=== WHAT IS BEING ASKED ===
Copy exactly, please, each line of the data below until the line that contains "case idle =>" has been copied, beginning at the top.

--------------------------------------------------

/-! ## The statement -/

/-- Settles O53: the slot goes to the chosen request, whose command works on its bank, and whose burst on its line; a returned read is answered
as its checks find it; a refresh falls due at both subchannels, and an idle row closes. -/
theorem dramCommands : Obligations.DramCommands := by
  refine ⟨?idle, ?act, ?pre, ?read, ?write, ?good, ?poisoned, ?uncorrectable, ?refresh, ?pageIdle⟩
  case idle =>
    intro ch sub b s h
    exact volatile_ends (dmcCommandIssue_idle (s := s.clearOut) h sub b) rfl rfl
  case act =>
    intro ch sub b i s h2 ho hc hn
    obtain ⟨hout, hrow, hw⟩ := State.issue_opens (s := s.clearOut) hn rfl
    exact ⟨_, volatile_next (dmcCommandIssue_chosen (s := s.clearOut) h2 ho hc), hout, hrow, hw.others, hw.dram, rfl, hw.dir⟩
  case pre =>
    intro ch sub b i s h2 ho hc hn
    obtain ⟨hout, hrow, hregs, hw⟩ := State.issue_closes (s := s.clearOut) hn rfl
    exact ⟨_, volatile_next (dmcCommandIssue_chosen (s := s.clearOut) h2 ho hc), hout, hrow, hw.others, hw.dram, rfl, hregs⟩
  case read =>
    intro ch sub b i m s h2 ho hc hn hk hm
    obtain ⟨hin, hout, hdram⟩ := State.issue_reads (s := s.clearOut) hn hk hm rfl
    exact ⟨_, volatile_next (dmcCommandIssue_chosen (s := s.clearOut) h2 ho hc), hin, hout, hdram, rfl⟩
  case write =>
    intro ch sub b i m s h2 ho hc hn hk hm
    obtain ⟨hdram, hraw, hwq, hout⟩ := State.issue_writes (s := s.clearOut) hn hk hm rfl
    exact ⟨_, volatile_next (dmcCommandIssue_chosen (s := s.clearOut) h2 ho hc), hdram, hraw, hwq, hout, rfl⟩
  case good =>
    intro ch n m l rest x p h s hf hx hm hp hk hh hj hr hmode hb
    obtain ⟨⟨dl, hout⟩, hgone, hrest, hdram, hslc, hinl⟩ :=
      dramReadReturn_good (s := s.clearOut) hf hx hm hp hk hh hj hr hmode hb rfl
    exact ⟨_, dl, volatile_kept .., hout, hgone, hrest, hdram, rfl, hslc, hinl⟩
  case poisoned =>
    intro ch n m l rest x p h s hf hx hm hp hk hh hj hl
    obtain ⟨⟨d, dl, hout⟩, hgone, hdram⟩ := dramReadReturn_poison (s := s.clearOut) hf hx hm hp hk hh hj hl rfl
    exact ⟨_, d, dl, volatile_kept .., hout, hgone, hdram, rfl⟩
  case uncorrectable =>
    intro ch n m l rest x p h r s hf hx hm hp hk hh hj hl hi
    obtain ⟨⟨dl, hout⟩, hfault, hpoison, hraw⟩ :=
      dramReadReturn_uncorrectable (s := s.clearOut) hf hx hm hp hk hh hj r hl hi rfl
    exact ⟨_, dl, volatile_kept .., hout, hfault, hpoison, hraw, rfl⟩
  case refresh =>
    intro ch rk s h2
    have hne : rk.val ≠ 16 + rk.val := by omega
    refine ⟨_, volatile_ends (refreshDue_serves (s := s.clearOut) h2 rk) rfl rfl, ?_, ?_, fun h3 => ?_, fun c hc => ?_, rfl⟩
    · rw [State.oweRefresh_owed_ne _ _ _ hne, State.oweRefresh_owed]
      rfl
    · rw [State.oweRefresh_owed, State.oweRefresh_owed_ne _ _ _ hne.symm]
      rfl
    · exact State.oweRefresh_forced _ _ _ (.inl (State.oweRefresh_forced _ _ _ (.inr ⟨rfl, h3⟩)))
    · rw [State.oweRefresh_chan_ne _ _ _ hc, State.oweRefresh_chan_ne _ _ _ hc]
      rfl
  case pageIdle =>
    intro ch b s hh hr hrq hwq
    refine ⟨_, volatile_ends (autoPageIdle_quiet (s := s.clearOut) hh hr hrq hwq) rfl rfl, rfl, ?_, fun k hk => ?_, rfl⟩
    · exact State.modBank_bank_self ..
    · exact State.modBank_bank_ne _ _ hk _

end Sys2Proof.Machine
end

section
/-! PROOF. What the upkeep of the DRAM can change (07 R172-R190): register fields and channels, fault reports (16 R382-R393) and Weir's limits
(11 R289, R290). -/

namespace Sys2Proof.Machine

open Sys2Proof

/-! ## Register fields and channels -/

/-- The state without outputs, registers and channels. -/
def State.offChan (s : State) : State := { s with out := [], regs := [], chans := [] }

/-- Fields of a list, channels and outputs are written, and nothing else. -/
structure ChanWork (l : List Fld) (s t : State) : Prop where
  off : t.offChan = s.offChan
  regs : RegsSame l s t

namespace ChanWork

theorem refl (l : List Fld) (s : State) : ChanWork l s s := ⟨rfl, RegsSame.refl⟩

variable {l : List Fld} {s t : State} (h : ChanWork l s t)
include h

theorem set (g : Fld) (i v : Nat) (hg : g.id < 1024 ∧ g.id ∈ l.map (·.id) := by decide) : ChanWork l s (t.fset g i v) :=
  ⟨h.off, h.regs.fset i v hg⟩

theorem modChan (c : Nat) (f : Channel → Channel) : ChanWork l s (t.modChan c f) := ⟨h.off, h.regs⟩

theorem emit (o : Out) : ChanWork l s (t.emit o) := ⟨h.off, h.regs⟩

theorem ite {p : Prop} [Decidable p] {u : State} (k : ChanWork l s u) : ChanWork l s (if p then t else u) := by
  split
  · exact h
  · exact k

theorem fpeak (g : Fld) (i v : Nat) (hg : g.id < 1024 ∧ g.id ∈ l.map (·.id) := by decide) : ChanWork l s (t.fpeak g i v) :=
  (h.set g i v hg).ite h

theorem trans {u : State} (k : ChanWork l t u) : ChanWork l s u := ⟨k.off.trans h.off, h.regs.trans k.regs⟩

theorem mono {m : List Fld} (hm : ∀ n ∈ l.map (·.id), n ∈ m.map (·.id) := by decide) : ChanWork m s t := ⟨h.off, h.regs.mono hm⟩

theorem eq : t = { s with out := t.out, regs := t.regs, chans := t.chans } :=
  congrArg (fun x : State => { x with out := t.out, regs := t.regs, chans := t.chans }) h.off

/-- A field outside the list reads the same. -/
theorem fget {f : Fld} (i : Nat) (hf : f.id < 1024 ∧ f.id ∉ l.map (·.id) := by decide) : t.fget f i = s.fget f i := h.regs f i hf.1 hf.2

end ChanWork

/-! ## Weir's limits (11 R289, R290) -/

section
variable (P : State → Prop) (hset : ∀ s, ∀ f ∈ weirFlds, ∀ i v, P s → P (s.fset f i v))
include hset

theorem State.weirSetChan_keeps {s : State} (c : Nat) (hs : P s) : P (s.weirSetChan c) := by
  unfold State.weirSetChan
  extract_lets eff cfg x spare y
  have hx : P x := State.each_keeps P _ _
    (fun k z hz => hset _ _ (by decide) _ _ (hset _ _ (by decide) _ _ (hset _ _ (by decide) _ _ hz))) hs
  have hy : P y := hset _ _ (by decide) _ _ (hset _ _ (by decide) _ _ hx)
  exact hset _ _ (by decide) _ _ (hset _ _ (by decide) _ _ (hset _ _ (by decide) _ _ (hset _ _ (by decide) _ _ hy)))

variable (hrep : ∀ s c, P s → P (s.report setWEIR 1 c)) (hflt : ∀ s x, P s → P { s with flt := x })
include hrep hflt

theorem State.weirBit_keeps {s : State} (hs : P s) (unit : Nat) (old new : Bool) (d sum : Nat) : P (s.weirBit unit old new d sum) := by
  unfold State.weirBit
  split
  · exact hrep _ _ (hset _ _ (by decide) _ _ hs)
  · split
    · exact hflt _ _ hs
    · exact hs

/-- A recomputation writes Weir's fields, reports shortfalls, and starts their quiet time again. -/
theorem State.weirRecompute_keeps {s : State} (hs : P s) : P s.weirRecompute := by
  unfold State.weirRecompute
  extract_lets u v mask w
  have hu : P u := State.each_keeps P _ _ (fun c t ht => State.weirSetChan_keeps P hset c ht) hs
  have hv : P v := hset _ _ (by decide) _ _ (hset _ _ (by decide) _ _ hu)
  have hw : P w := hset _ _ (by decide) _ _ (hset _ _ (by decide) _ _ hv)
  have hbits := State.each_keeps P (List.range 12) (fun c t => t.weirBit c (s.fbitAt WEIR_SHORT.CH 0 c) (s.chShort c) (s.capD c)
    (s.cfgMins c).sum) (fun c t ht => State.weirBit_keeps P hset hrep hflt ht ..) hw
  exact State.weirBit_keeps P hset hrep hflt hbits ..

end

theorem State.weirRecompute_off (s : State) : s.weirRecompute.offFault = s.offFault :=
  State.weirRecompute_keeps (fun t => t.offFault = s.offFault) (fun _ _ _ _ _ h => h) (fun t c h => (t.report_off setWEIR 1 c 0).trans h)
    (fun _ _ h => h) rfl

theorem State.weirRecompute_chans (s : State) : s.weirRecompute.chans = s.chans := (congrArg State.chans s.weirRecompute_off :)

theorem State.weirRecompute_regs (s : State) : RegsSame (weirFlds ++ faultFlds) s s.weirRecompute := by
  have hmem : ∀ f ∈ weirFlds, f.id < 1024 ∧ f.id ∈ (weirFlds ++ faultFlds).map (·.id) := by decide
  exact State.weirRecompute_keeps (RegsSame (weirFlds ++ faultFlds) s) (fun _ f hf i v h => h.fset i v (hmem f hf))
    (fun t c h => h.trans ((t.report_regs setWEIR 1 c 0).mono (by decide))) (fun _ _ h => h) RegsSame.refl

/-- A recomputation leaves classes in their fault state. -/
theorem State.weirRecompute_inFault {s : State} {set code : Nat} (hc : code - 1 < 16) (h : s.inFault set code = true) :
    s.weirRecompute.inFault set code = true := by
  have hne : ∀ f ∈ weirFlds, f.id < 1024 ∧ FLT_STATUS.CLASS.id ≠ f.id := by decide
  refine State.weirRecompute_keeps (fun t => t.inFault set code = true) (fun t f hf i v ht => ?_)
    (fun t c ht => State.report_inFault_kept hc ht ..) (fun _ _ ht => ht) h
  exact (State.inFault_congr (State.fget_fset_ne _ _ _ _ (by decide) (hne f hf).1 (hne f hf).2) _).trans ht

/-! ## Upkeep with fault reports -/

/-- The state without channels and what a fault report reaches. -/
def State.offUpkeep (s : State) : State := { s.offFault with chans := [] }

theorem State.eq_of_offUpkeep {s t : State} (h : t.offUpkeep = s.offUpkeep) : t = { s with
    out := t.out, regs := t.regs, heads := t.heads, chans := t.chans, wit := t.wit, flt := t.flt
    boot := { s.boot with fatal := t.boot.fatal }
    spn := { s.spn with withdrawn := t.spn.withdrawn, ageSeq := t.spn.ageSeq, links := t.spn.links } } := by
  have h' : t.offFault = ({ s with chans := t.chans } : State).offFault := congrArg (fun x : State => { x with chans := t.chans }) h
  exact State.eq_of_offFault h'

/-- Fields of a list and channels are written, and faults reported: classes in fault state stay there, and the rest of the device is as it
was. -/
structure Upkeep (l : List Fld) (s t : State) : Prop where
  off : t.offUpkeep = s.offUpkeep
  regs : RegsSame l s t
  faults : ∀ set code, code - 1 < 16 → s.inFault set code = true → t.inFault set code = true

namespace Upkeep

theorem refl (l : List Fld) (s : State) : Upkeep l s s := ⟨rfl, RegsSame.refl, fun _ _ _ h => h⟩

variable {l : List Fld} {s t : State} (h : Upkeep l s t)
include h

theorem trans {u : State} (k : Upkeep l t u) : Upkeep l s u :=
  ⟨k.off.trans h.off, h.regs.trans k.regs, fun set code hc hs => k.faults set code hc (h.faults set code hc hs)⟩

theorem set (g : Fld) (i v : Nat)
    (hg : g.id < 1024 ∧ g.id ∈ l.map (·.id) ∧ FLT_STATUS.CLASS.id ≠ g.id := by decide) : Upkeep l s (t.fset g i v) :=
  ⟨h.off, h.regs.fset i v ⟨hg.1, hg.2.1⟩, fun set code hc hs =>
    (State.inFault_congr (State.fget_fset_ne t set i v (by decide) hg.1 hg.2.2) code).trans (h.faults set code hc hs)⟩

theorem modChan (c : Nat) (f : Channel → Channel) : Upkeep l s (t.modChan c f) := ⟨h.off, h.regs, h.faults⟩

theorem report (set code : Nat) (c : Capture) (base : Nat) (hl : ∀ n ∈ faultFlds.map (·.id), n ∈ l.map (·.id) := by decide) :
    Upkeep l s (t.report set code c base) :=
  ⟨(congrArg (fun x : State => { x with chans := [] }) (t.report_off set code c base)).trans h.off,
    h.regs.trans ((t.report_regs set code c base).mono hl), fun set' code' hc hs => State.report_inFault_kept hc (h.faults set' code' hc hs) ..⟩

--------------------------------------------------

=== RESULT OF THE EXERCISE ===
/-! ## The statement -/

/-- Settles O53: the slot goes to the chosen request, whose command works on its bank, and whose burst on its line; a returned read is answered
as its checks find it; a refresh falls due at both subchannels, and an idle row closes. -/
theorem dramCommands : Obligations.DramCommands := by
  refine ⟨?idle, ?act, ?pre, ?read, ?write, ?good, ?poisoned, ?uncorrectable, ?refresh, ?pageIdle⟩
  case idle =>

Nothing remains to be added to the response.